- _About this exercise_:
Where the line with "period timer run down. -/" appears below, start writing out lines exactly, and finish with the line with "pause := none", which is included; write out nothing else.

Stored data entries:

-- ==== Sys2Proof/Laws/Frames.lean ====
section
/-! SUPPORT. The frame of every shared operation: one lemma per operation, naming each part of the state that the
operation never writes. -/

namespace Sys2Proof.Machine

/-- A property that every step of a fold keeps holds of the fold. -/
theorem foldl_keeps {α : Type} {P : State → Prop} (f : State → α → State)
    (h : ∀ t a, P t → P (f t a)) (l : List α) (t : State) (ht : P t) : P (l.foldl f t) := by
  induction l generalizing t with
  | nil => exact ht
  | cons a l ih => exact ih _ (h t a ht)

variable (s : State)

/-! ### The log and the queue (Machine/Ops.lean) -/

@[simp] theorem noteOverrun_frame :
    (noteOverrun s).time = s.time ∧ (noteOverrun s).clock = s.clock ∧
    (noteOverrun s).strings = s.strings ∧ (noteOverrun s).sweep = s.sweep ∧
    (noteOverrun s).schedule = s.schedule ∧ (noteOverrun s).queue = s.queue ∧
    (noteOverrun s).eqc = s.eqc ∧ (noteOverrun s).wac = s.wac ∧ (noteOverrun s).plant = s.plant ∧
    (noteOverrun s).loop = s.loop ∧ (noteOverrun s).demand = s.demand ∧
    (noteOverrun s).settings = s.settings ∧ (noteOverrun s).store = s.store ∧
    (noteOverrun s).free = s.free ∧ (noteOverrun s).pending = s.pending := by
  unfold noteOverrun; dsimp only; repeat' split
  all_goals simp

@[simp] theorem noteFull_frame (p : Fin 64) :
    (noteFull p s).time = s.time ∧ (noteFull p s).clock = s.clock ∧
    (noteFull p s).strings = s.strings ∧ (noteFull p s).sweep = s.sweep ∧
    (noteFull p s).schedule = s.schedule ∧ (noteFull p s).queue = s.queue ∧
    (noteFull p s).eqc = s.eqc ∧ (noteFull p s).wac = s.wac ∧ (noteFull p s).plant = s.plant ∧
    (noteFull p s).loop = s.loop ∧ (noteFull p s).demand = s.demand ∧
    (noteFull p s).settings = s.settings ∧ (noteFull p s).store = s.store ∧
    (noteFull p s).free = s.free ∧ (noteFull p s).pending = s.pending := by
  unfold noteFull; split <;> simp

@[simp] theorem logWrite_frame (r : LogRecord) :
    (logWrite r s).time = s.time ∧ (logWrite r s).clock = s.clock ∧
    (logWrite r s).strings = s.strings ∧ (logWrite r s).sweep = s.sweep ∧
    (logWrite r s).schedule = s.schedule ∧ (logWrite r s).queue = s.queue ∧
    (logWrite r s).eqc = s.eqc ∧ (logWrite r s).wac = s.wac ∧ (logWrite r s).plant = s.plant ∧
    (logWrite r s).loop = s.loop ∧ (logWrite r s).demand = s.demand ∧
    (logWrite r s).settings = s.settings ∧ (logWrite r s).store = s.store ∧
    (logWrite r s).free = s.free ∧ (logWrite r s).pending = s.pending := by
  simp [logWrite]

---

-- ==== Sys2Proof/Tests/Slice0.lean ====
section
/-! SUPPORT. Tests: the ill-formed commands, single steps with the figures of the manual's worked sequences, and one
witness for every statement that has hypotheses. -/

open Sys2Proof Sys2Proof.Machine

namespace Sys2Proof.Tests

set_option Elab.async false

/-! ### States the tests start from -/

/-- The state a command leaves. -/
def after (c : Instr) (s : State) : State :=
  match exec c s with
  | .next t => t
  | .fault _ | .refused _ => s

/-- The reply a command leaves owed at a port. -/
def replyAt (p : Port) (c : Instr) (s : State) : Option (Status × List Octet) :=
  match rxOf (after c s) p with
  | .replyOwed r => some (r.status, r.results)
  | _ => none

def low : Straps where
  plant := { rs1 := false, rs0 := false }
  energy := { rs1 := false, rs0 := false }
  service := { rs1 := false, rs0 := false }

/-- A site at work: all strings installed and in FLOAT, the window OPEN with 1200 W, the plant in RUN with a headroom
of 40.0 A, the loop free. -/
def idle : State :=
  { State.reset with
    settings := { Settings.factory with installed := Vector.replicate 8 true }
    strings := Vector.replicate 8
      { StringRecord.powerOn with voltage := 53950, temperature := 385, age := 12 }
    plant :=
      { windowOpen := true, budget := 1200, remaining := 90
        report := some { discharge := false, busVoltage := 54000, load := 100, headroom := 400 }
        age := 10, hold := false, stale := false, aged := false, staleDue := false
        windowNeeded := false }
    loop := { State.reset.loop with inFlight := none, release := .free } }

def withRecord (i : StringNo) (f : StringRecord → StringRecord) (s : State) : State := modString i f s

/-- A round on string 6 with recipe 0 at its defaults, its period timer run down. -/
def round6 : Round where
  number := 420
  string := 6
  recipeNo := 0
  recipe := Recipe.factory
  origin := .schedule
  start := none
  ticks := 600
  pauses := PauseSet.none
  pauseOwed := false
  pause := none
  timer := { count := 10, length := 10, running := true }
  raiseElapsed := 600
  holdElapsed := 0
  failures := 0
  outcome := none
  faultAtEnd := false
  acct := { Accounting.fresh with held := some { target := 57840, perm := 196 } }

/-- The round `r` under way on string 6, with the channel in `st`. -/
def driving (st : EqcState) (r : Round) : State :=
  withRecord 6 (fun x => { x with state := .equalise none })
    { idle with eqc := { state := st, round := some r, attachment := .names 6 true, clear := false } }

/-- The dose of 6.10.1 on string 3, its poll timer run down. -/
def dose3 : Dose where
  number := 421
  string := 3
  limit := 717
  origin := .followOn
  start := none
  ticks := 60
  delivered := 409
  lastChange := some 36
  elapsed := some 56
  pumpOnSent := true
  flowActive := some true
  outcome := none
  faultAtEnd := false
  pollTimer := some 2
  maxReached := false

- _Exercise output_:
/-- A round on string 6 with recipe 0 at its defaults, its period timer run down. -/
def round6 : Round where
  number := 420
  string := 6
  recipeNo := 0
  recipe := Recipe.factory
  origin := .schedule
  start := none
  ticks := 600
  pauses := PauseSet.none
  pauseOwed := false
  pause := none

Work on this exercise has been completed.